Plan the solution with appropriate visualizations and pseudocode.

General Idea: Use the difference between the expected sum and sum of squares of the numbers from 1 to n and the actual sum and sum of squares of the given numbers to solve for the missing and duplicate numbers.

1) Calculate the expected sum of numbers from `1` to `n` using the formula `n * (n + 1) // 2`.
2) Calculate the expected sum of squares of numbers from `1` to `n` using the formula `n * (n + 1) * (2 * n + 1) // 6`.
3) Calculate the actual sum of the given numbers.
4) Calculate the actual sum of squares of the given numbers.
5) Find the difference between the expected and actual sums (`sum_diff`).
6) Find the difference between the expected and actual sum of squares (`sum_squares_diff`).
7) Use these differences to solve for the missing and duplicate numbers:
    a) `missing_plus_duplicate = sum_squares_diff // sum_diff`
    b) `missing = (sum_diff + missing_plus_duplicate) // 2`
    c) `duplicate = missing_plus_duplicate - missing`
8) Return the duplicate and missing numbers as a list.

⚠️ Common Mistakes

  • Incorrectly calculating the expected sum and sum of squares.
  • Not handling large numbers correctly when calculating the differences.

4: I-mplement

Implement the code to solve the algorithm.
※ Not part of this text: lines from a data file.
/-- The characters of a word join the word being read. -/
theorem wordsOf_append (h : ∀ c ∈ cs, isWordChar c = true) (ds w : List Char) :
    wordsOf (cs ++ ds) w = wordsOf ds (cs.reverse ++ w) := by
  induction cs generalizing w with
  | nil => rfl
  | cons c cs ih =>
    obtain ⟨hblank, -⟩ := isWordChar_iff.mp (h c (by simp))
    rw [List.cons_append, wordsOf, if_neg hblank, ih fun d hd => h d (by simp [hd])]
    simp

/-- A word at the end of the line. -/
theorem wordsOf_last (h : ∀ c ∈ cs, isWordChar c = true) (hne : cs ≠ []) : wordsOf cs [] = [cs] := by
  have := wordsOf_append h [] []
  simpa [wordsOf, hne] using this

/-- A word with a blank behind it. -/
theorem wordsOf_cons (h : ∀ c ∈ cs, isWordChar c = true) (hne : cs ≠ []) (ds : List Char) :
    wordsOf (cs ++ ' ' :: ds) [] = cs :: wordsOf ds [] := by
  rw [wordsOf_append h]
  simp [wordsOf, hne]

/-! ## The text of a command -/

/-- The words of a command's text. -/
def sourceWords (i : Instr) : List (List Char) :=
  match argFormOf i with
  | .z8 => [mnemonicText i]
  | .d8 | .a8 => [mnemonicText i, operandText (argOf i)]

theorem sourceText_of_z8 (h : argFormOf i = .z8) : sourceText i = mnemonicText i := by
  simp only [sourceText, h]

theorem sourceText_of_operand (h : argFormOf i ≠ .z8) :
    sourceText i = mnemonicText i ++ ' ' :: operandText (argOf i) := by
  cases hf : argFormOf i
  case z8 => exact (h hf).elim
  all_goals simp [sourceText, hf, operandText]

theorem sourceWords_of_z8 (h : argFormOf i = .z8) : sourceWords i = [mnemonicText i] := by
  simp only [sourceWords, h]

theorem sourceWords_of_operand (h : argFormOf i ≠ .z8) :
    sourceWords i = [mnemonicText i, operandText (argOf i)] := by
  cases hf : argFormOf i
  case z8 => exact (h hf).elim
  all_goals simp only [sourceWords, hf]

/-- The text splits into its words, whether a blank stands behind it or not. -/
theorem wordsOf_sourceText (i : Instr) :
    wordsOf (sourceText i) [] = sourceWords i ∧ wordsOf (sourceText i ++ [' ']) [] = sourceWords i := by
  have hm := mnemonicText_isWordChar i
  have hne := mnemonicText_ne_nil i
  by_cases h : argFormOf i = .z8
  · rw [sourceText_of_z8 h, sourceWords_of_z8 h]
    exact ⟨wordsOf_last hm hne, wordsOf_cons hm hne []⟩
  · have ho := operandText_isWordChar (argOf i)
    rw [sourceText_of_operand h, sourceWords_of_operand h, List.append_assoc, List.cons_append,
      wordsOf_cons hm hne, wordsOf_cons hm hne]
    exact ⟨by rw [wordsOf_last ho nofun], by rw [wordsOf_cons ho nofun]; rfl⟩

theorem sourceText_no_comment (i : Instr) : ∀ c ∈ sourceText i, (c != ';') = true := by
  have hword : ∀ c, isWordChar c = true → (c != ';') = true := fun c hc => by simpa using (isWordChar_iff.mp hc).2
  intro c hc
  by_cases h : argFormOf i = .z8
  · rw [sourceText_of_z8 h] at hc
    exact hword c (mnemonicText_isWordChar i c hc)
  · rw [sourceText_of_operand h, List.mem_append, List.mem_cons] at hc
    obtain hc | rfl | hc := hc
    · exact hword c (mnemonicText_isWordChar i c hc)
    · rfl
    · exact hword c (operandText_isWordChar _ c hc)

/-- A line whose words are those of a command's text is the command. -/
theorem parseLine_of_words (h : wordsOf (line.takeWhile (· != ';')) [] = sourceWords i) :
    parseLine line = some (.command i) := by
  rw [parseLine, h]
  cases i
  case crcByte | encStart | encByte | decByte =>
    simp only [sourceWords, argFormOf, argOf, parseByte_operandText]
    rfl
  all_goals rfl

theorem parseLine_sourceText (i : Instr) : parseLine (sourceText i) = some (.command i) := by
  apply parseLine_of_words
  have htake : (sourceText i).takeWhile (· != ';') = sourceText i := by
    simpa using sourceText_no_comment i
  rw [htake]
  exact (wordsOf_sourceText i).1

/-- A comment after a command is not read. -/
theorem parseLine_sourceText_comment (i : Instr) (comment : List Char) :
    parseLine (sourceText i ++ [' ', ';'] ++ comment) = some (.command i) := by
  apply parseLine_of_words
  rw [List.append_assoc, List.takeWhile_append_of_pos (sourceText_no_comment i)]
  exact (wordsOf_sourceText i).2

/-- The assembled word is the two fields side by side (R45, R52). -/
theorem assembledWord_eq (op operand : Byte) : assembledWord op operand = cmdWord op operand := by
  have hop : op.setWidth 16 <<< 8 = cmdWord op 0 := by
    apply BitVec.eq_of_toNat_eq
    rw [cmdWord, BitVec.toNat_append]
    simp only [BitVec.toNat_shiftLeft, BitVec.toNat_setWidth, BitVec.ofNat_eq_ofNat, BitVec.toNat_ofNat,
      Nat.zero_mod, Nat.or_zero]
    omega
  rw [assembledWord, hop, ← cmdWord_eq_or]

end Sys2Proof.Machine
end

section
/-! PROOFS. The obligations of 30_encoding.md and 95_test_vectors.md on the text and the words of commands (R48,
R52). -/

namespace Sys2Proof.Machine

/-- Settles O60. -/
theorem assemblerTextReadsBack : Obligations.AssemblerTextReadsBack :=
  ⟨parseLine_sourceText, parseLine_sourceText_comment, fun _ => rfl,
    fun i => (assembledWord_eq (opcodeOf i) (argOf i)).symm, fun _ => argOf_of_z8, by decide, by decide, by decide,
    by decide, by decide⟩

/-- Settles O5, by decoding each of the fourteen words. -/
theorem wordsOfTheSpecDecode : Obligations.WordsOfTheSpecDecode := by
  unfold Obligations.WordsOfTheSpecDecode
  decide

end Sys2Proof.Machine
end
def find_error_nums(nums):
    n = len(nums)
    
    # Calculate the expected sum and sum of squares
    expected_sum = n * (n + 1) // 2
    expected_sum_squares = n * (n + 1) * (2 * n + 1) // 6
    
    # Calculate the actual sum and sum of squares
    actual_sum = sum(nums)
    actual_sum_squares = sum(x * x for x in nums)
    
    # Calculate the differences
    sum_diff = expected_sum - actual_sum
    sum_squares_diff = expected_sum_squares - actual_sum_squares
    
    # Solve for the missing and duplicate numbers
    missing_plus_duplicate = sum_squares_diff // sum_diff
    missing = (sum_diff + missing_plus_duplicate) // 2
    duplicate = missing_plus_duplicate - missing
    
    return [duplicate, missing]

5: R-eview

Review the code by running specific example(s) and recording values (watchlist) of your code's variables along the way.

  • Trace through your code with an input to check for the expected output.
  • Example: Trace with nums = [1, 2, 2, 4]
    • expected_sum = 10, expected_sum_squares = 30
    • actual_sum = 9, actual_sum_squares = 25
    • sum_diff = 1, sum_squares_diff = 5
    • missing_plus_duplicate = 5
    • missing = 3, duplicate = 2
    • Return [2, 3]

6: E-valuate

Evaluate the performance of your algorithm and state any strong/weak or future potential work.

Assume N represents the length of the list nums.

  • Time Complexity: O(N) because we need to traverse the list to calculate the sums.
  • Space Complexity: O(1) because we only use a constant amount of extra space.